> Directions: Copy the data exactly from the line that contains "let t := applyLayout s p l" through the line that contains "(∀ nonce : BitVec", keeping both end lines and leaving out everything else.

> Data provided:
--------------------

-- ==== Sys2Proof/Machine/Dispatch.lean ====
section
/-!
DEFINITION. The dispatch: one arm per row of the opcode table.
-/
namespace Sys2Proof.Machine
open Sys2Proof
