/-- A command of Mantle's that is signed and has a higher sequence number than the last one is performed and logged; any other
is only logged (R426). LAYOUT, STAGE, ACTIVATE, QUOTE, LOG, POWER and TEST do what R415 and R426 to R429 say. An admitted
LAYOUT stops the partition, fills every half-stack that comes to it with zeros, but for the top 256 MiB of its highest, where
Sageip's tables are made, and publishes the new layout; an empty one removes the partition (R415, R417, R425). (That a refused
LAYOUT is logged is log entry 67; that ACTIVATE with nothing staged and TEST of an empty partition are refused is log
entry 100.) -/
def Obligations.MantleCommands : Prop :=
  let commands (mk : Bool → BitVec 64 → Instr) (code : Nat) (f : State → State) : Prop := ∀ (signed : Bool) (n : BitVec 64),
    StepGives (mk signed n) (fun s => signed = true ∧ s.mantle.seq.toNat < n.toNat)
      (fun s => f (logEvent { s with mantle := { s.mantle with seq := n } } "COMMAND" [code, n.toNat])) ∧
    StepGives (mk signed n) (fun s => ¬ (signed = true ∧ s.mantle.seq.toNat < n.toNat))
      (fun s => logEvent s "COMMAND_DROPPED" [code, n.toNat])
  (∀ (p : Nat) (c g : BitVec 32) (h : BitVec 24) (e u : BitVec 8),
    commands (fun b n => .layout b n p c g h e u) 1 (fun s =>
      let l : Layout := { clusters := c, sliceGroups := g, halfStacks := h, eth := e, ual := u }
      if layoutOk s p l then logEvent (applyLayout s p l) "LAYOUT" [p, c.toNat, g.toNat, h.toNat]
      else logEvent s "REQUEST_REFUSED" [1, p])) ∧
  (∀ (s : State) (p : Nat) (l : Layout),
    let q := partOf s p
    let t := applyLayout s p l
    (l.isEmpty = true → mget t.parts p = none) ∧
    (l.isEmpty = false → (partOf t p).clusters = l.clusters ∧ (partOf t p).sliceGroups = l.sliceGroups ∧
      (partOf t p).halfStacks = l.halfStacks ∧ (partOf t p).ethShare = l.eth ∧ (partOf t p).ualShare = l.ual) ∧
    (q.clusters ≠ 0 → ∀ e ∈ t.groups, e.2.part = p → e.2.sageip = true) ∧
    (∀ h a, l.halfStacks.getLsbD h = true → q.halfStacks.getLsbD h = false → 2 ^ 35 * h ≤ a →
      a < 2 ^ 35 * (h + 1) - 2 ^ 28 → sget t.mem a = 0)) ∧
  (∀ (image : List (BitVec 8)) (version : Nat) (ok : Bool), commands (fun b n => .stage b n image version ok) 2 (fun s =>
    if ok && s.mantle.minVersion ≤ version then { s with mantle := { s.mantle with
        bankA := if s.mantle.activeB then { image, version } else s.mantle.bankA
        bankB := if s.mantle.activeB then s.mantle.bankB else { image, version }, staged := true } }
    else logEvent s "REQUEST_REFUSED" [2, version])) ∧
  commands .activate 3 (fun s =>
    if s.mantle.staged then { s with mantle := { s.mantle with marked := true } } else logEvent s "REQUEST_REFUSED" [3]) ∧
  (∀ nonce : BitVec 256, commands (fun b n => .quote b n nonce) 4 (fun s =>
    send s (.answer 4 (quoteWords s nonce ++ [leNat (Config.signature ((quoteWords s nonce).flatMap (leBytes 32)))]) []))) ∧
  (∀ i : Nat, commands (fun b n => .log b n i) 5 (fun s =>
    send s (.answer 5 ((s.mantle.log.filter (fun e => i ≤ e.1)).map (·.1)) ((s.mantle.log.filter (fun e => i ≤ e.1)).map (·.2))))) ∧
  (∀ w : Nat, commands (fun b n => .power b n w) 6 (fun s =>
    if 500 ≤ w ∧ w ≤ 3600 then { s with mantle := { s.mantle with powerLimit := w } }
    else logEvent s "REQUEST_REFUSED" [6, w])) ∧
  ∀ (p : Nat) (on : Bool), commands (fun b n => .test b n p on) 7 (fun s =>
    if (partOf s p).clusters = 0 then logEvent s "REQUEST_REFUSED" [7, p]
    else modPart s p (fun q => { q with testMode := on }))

--------------------

> Task result:
    let t := applyLayout s p l
    (l.isEmpty = true → mget t.parts p = none) ∧
    (l.isEmpty = false → (partOf t p).clusters = l.clusters ∧ (partOf t p).sliceGroups = l.sliceGroups ∧
      (partOf t p).halfStacks = l.halfStacks ∧ (partOf t p).ethShare = l.eth ∧ (partOf t p).ualShare = l.ual) ∧
    (q.clusters ≠ 0 → ∀ e ∈ t.groups, e.2.part = p → e.2.sageip = true) ∧
    (∀ h a, l.halfStacks.getLsbD h = true → q.halfStacks.getLsbD h = false → 2 ^ 35 * h ≤ a →
      a < 2 ^ 35 * (h + 1) - 2 ^ 28 → sget t.mem a = 0)) ∧
  (∀ (image : List (BitVec 8)) (version : Nat) (ok : Bool), commands (fun b n => .stage b n image version ok) 2 (fun s =>
    if ok && s.mantle.minVersion ≤ version then { s with mantle := { s.mantle with
        bankA := if s.mantle.activeB then { image, version } else s.mantle.bankA
        bankB := if s.mantle.activeB then s.mantle.bankB else { image, version }, staged := true } }
    else logEvent s "REQUEST_REFUSED" [2, version])) ∧
  commands .activate 3 (fun s =>
    if s.mantle.staged then { s with mantle := { s.mantle with marked := true } } else logEvent s "REQUEST_REFUSED" [3]) ∧
  (∀ nonce : BitVec 256, commands (fun b n => .quote b n nonce) 4 (fun s =>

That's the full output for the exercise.